И вот спустя неделю он малодушно сожалеет о своем детском негодовании.
Время тянулось мучительно. Встречаясь с Аллием, Катулл не раз спрашивал о Постумии, но толстяк щурил хитрые глаза и с лицемерным вздохом пожимал плечами. Нет, прекрасная матрона ничего не передавала для него. Кажется, она уехала в Байи[86 - Байи – аристократический курорт близ Неаполя.].
За истекший месяц было несколько собраний у Катона. Друзья удивлялись мрачному виду Катулла и приставали к нему с расспросами.
Кальв сердито выговаривал ему:
– Если бы ты ежедневно торчал на Форуме, препираясь с интриганами и сутягами, корпел бы ночами над составлением речей и пытался, подобно мне, преуспеть на политическом поприще, твое молчание можно было бы объяснить. Но ты совершенно отбился от рук Аполлона. Сам же писал: «От безделья ты, мой Катулл, страдаешь…» Что же ты повернулся к Музам задом, лентяй? Где перевод Каллимаховой «Береники», который ты так успешно начал?
Спокойный, доброжелательный Непот трудился над первым томом всемирной истории. После Кальва и Корнифиция он стал ближайшим задушевным другом Катулла.

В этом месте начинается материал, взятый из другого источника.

-- ==== Sys2Proof/Machine/Operands.lean ====
section
/-! DEFINITION. How operands are formed (spec 30_encoding.md R93): register, key, glyph, shift, address, sprite and
decimal operands. -/

namespace Sys2Proof.Machine

/-- A 12-bit address zero-extended to 16 bits (R93). -/
def addressOperand (nnn : Addr12) : Word := nnn.setWidth 16

/-- A register zero-extended to 16 bits (R153, R230). -/
def wordOperand (b : Byte) : Word := b.setWidth 16

/-- The target of `BNNN`: `zext_16(NNN) + zext_16(V[0])`, kept whole (R153, D18). -/
def State.indexedTarget (s : State) (nnn : Addr12) : Word := addressOperand nnn + wordOperand (s.getV 0)

/-- The low nibble of a register: the key of `EX9E` and `EXA1`, the glyph of `FX29` (R164, R231). -/
def lowNibble (b : Byte) : Fin 16 := (b.extractLsb' 0 4).toFin

/-- The address of the glyph of a register's low nibble: `FONT_BASE + 5 * d` (R231). -/
def glyphAddress (cfg : Config) (b : Byte) : Word :=
  BitVec.ofNat 16 (fontBaseAddress cfg.fontBase + 5 * (lowNibble b).val)

/-- The operand of a shift: `V[X]` or `V[Y]` by `SHIFT_SRC` (R187, R189). -/
def State.shiftOperand (s : State) (x y : Reg) : Byte :=
  match s.cfg.shiftSrc with
  | .x => s.getV x
  | .y => s.getV y

/-- The base of every data access, `I` as a natural number: the effective address is `I + k` (R67). -/
def State.dataBase (s : State) : Nat := s.i.toNat

/-- Hundreds, tens and units of a register (R232). -/
def bcdDigits (b : Byte) : List Byte :=
  [BitVec.ofNat 8 (b.toNat / 100), BitVec.ofNat 8 (b.toNat / 10 % 10), BitVec.ofNat 8 (b.toNat % 10)]

/-- How many registers `FX55` and `FX65` move: 0 to X inclusive (R233, R234). -/
def regCount (x : Reg) : Nat := x.val + 1

/-- `V[0]` to `V[X]` in order (R233). -/
def State.lowRegs (s : State) (x : Reg) : List Byte := ((List.finRange 16).take (regCount x)).map s.getV

/-- `V[k] <- MEM[base + k]` for k = 0 to X; registers above X keep their values (R234). -/
def State.loadLowRegs (s : State) (base : Nat) (x : Reg) : State :=
  { s with v := Vector.ofFn fun k : Reg => if k.val ≤ x.val then s.peek (base + k.val) else s.getV k }

/-! ## Sprites (R202, R203) -/

/-- The column of a sprite's origin, `V[X] mod 64` (R202). -/
def originX (b : Byte) : Nat := b.toNat % 64

/-- The row of a sprite's origin, `V[Y] mod 32` (R202). -/
def originY (b : Byte) : Nat := b.toNat % 32

/-- The pixel a sprite bit at column `x`, row `y` targets, or none where it falls off the screen under `clip` (R202).
The index is formed only from a column 0 to 63 and a row 0 to 31 (R75). -/
def targetPixel (edge : DrawEdge) (x y : Nat) : Option PixelIndex :=
  let x' := match edge with
    | .clip => x
    | .wrap => x % 64
  let y' := match edge with
    | .clip => y
    | .wrap => y % 32
  if h : x' ≤ 63 ∧ y' ≤ 31 then some ⟨y' * 64 + x', by omega⟩ else none

/-- The pixels one row byte of a sprite flips, left to right: column `c` is bit `7 - c` (R203). -/
def rowTargets (edge : DrawEdge) (x0 y : Nat) (b : Byte) : List PixelIndex :=
  (List.range 8).filterMap fun c => if b.getLsbD (7 - c) then targetPixel edge (x0 + c) y else none

/-- The pixels a sprite flips, row by row, the first byte the top row (R203). -/
def spriteTargets (edge : DrawEdge) (x0 : Nat) : Nat → List Byte → List PixelIndex
  | _, [] => []
  | y, b :: bs => rowTargets edge x0 y b ++ spriteTargets edge x0 (y + 1) bs

end Sys2Proof.Machine
end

Они беседовали о судьбах мудрецов и поэтов древности, о греческой литературе, об учениях перипатетиков, стоиков, орфиков и эпикурейцев[87 - Многие образованные римляне скептически относились к официальной религии и увлекались греческой философией.]. Познания Непота были разносторонни и глубоки, его библиотека – великолепна.
Катулл не выносил отвлеченных умствований в ту пору, когда его охватывало любовное нетерпение. Впрочем, умница Непот мог увлечь кого угодно.
– Эпикур говорит о внутренних свойствах Земли и Космоса и о существующей в сознании людей категории бессмертных богов. Это соблазнительно: боги находятся как бы в отдалении и ничем не связаны с радостями и бедствиями Земли. Признаем, однако, что убедительно бессмертие одного материального вещества, состоящего из атомов, и как следствие бесконечного развития вещества бессмертна человеческая мысль, неустанно ищущая познания.
– Но так же вечны зло и невежество…
– Они всегда пребудут в борьбе с добром, и это единственное условие. Движение и борьба – свойства жизни, бездействие – ее гибель. Вот в чем убеждены мудрецы, а не в предопределении или воле богов. И хотя на опыте поколений зло кажется всесильным, но мысль взлетает над ним, как… крылатая Ника[88 - Ника (Никэ) – греческая богиня победы, то же, что у римлян Виктория.], потому что ей суждено вновь и вновь возродиться. Мысль – единственное и величайшее благо, приобретенное человечеством. Но еще более удивительное, таинственное, солнцеподобное явление – мысль творческая…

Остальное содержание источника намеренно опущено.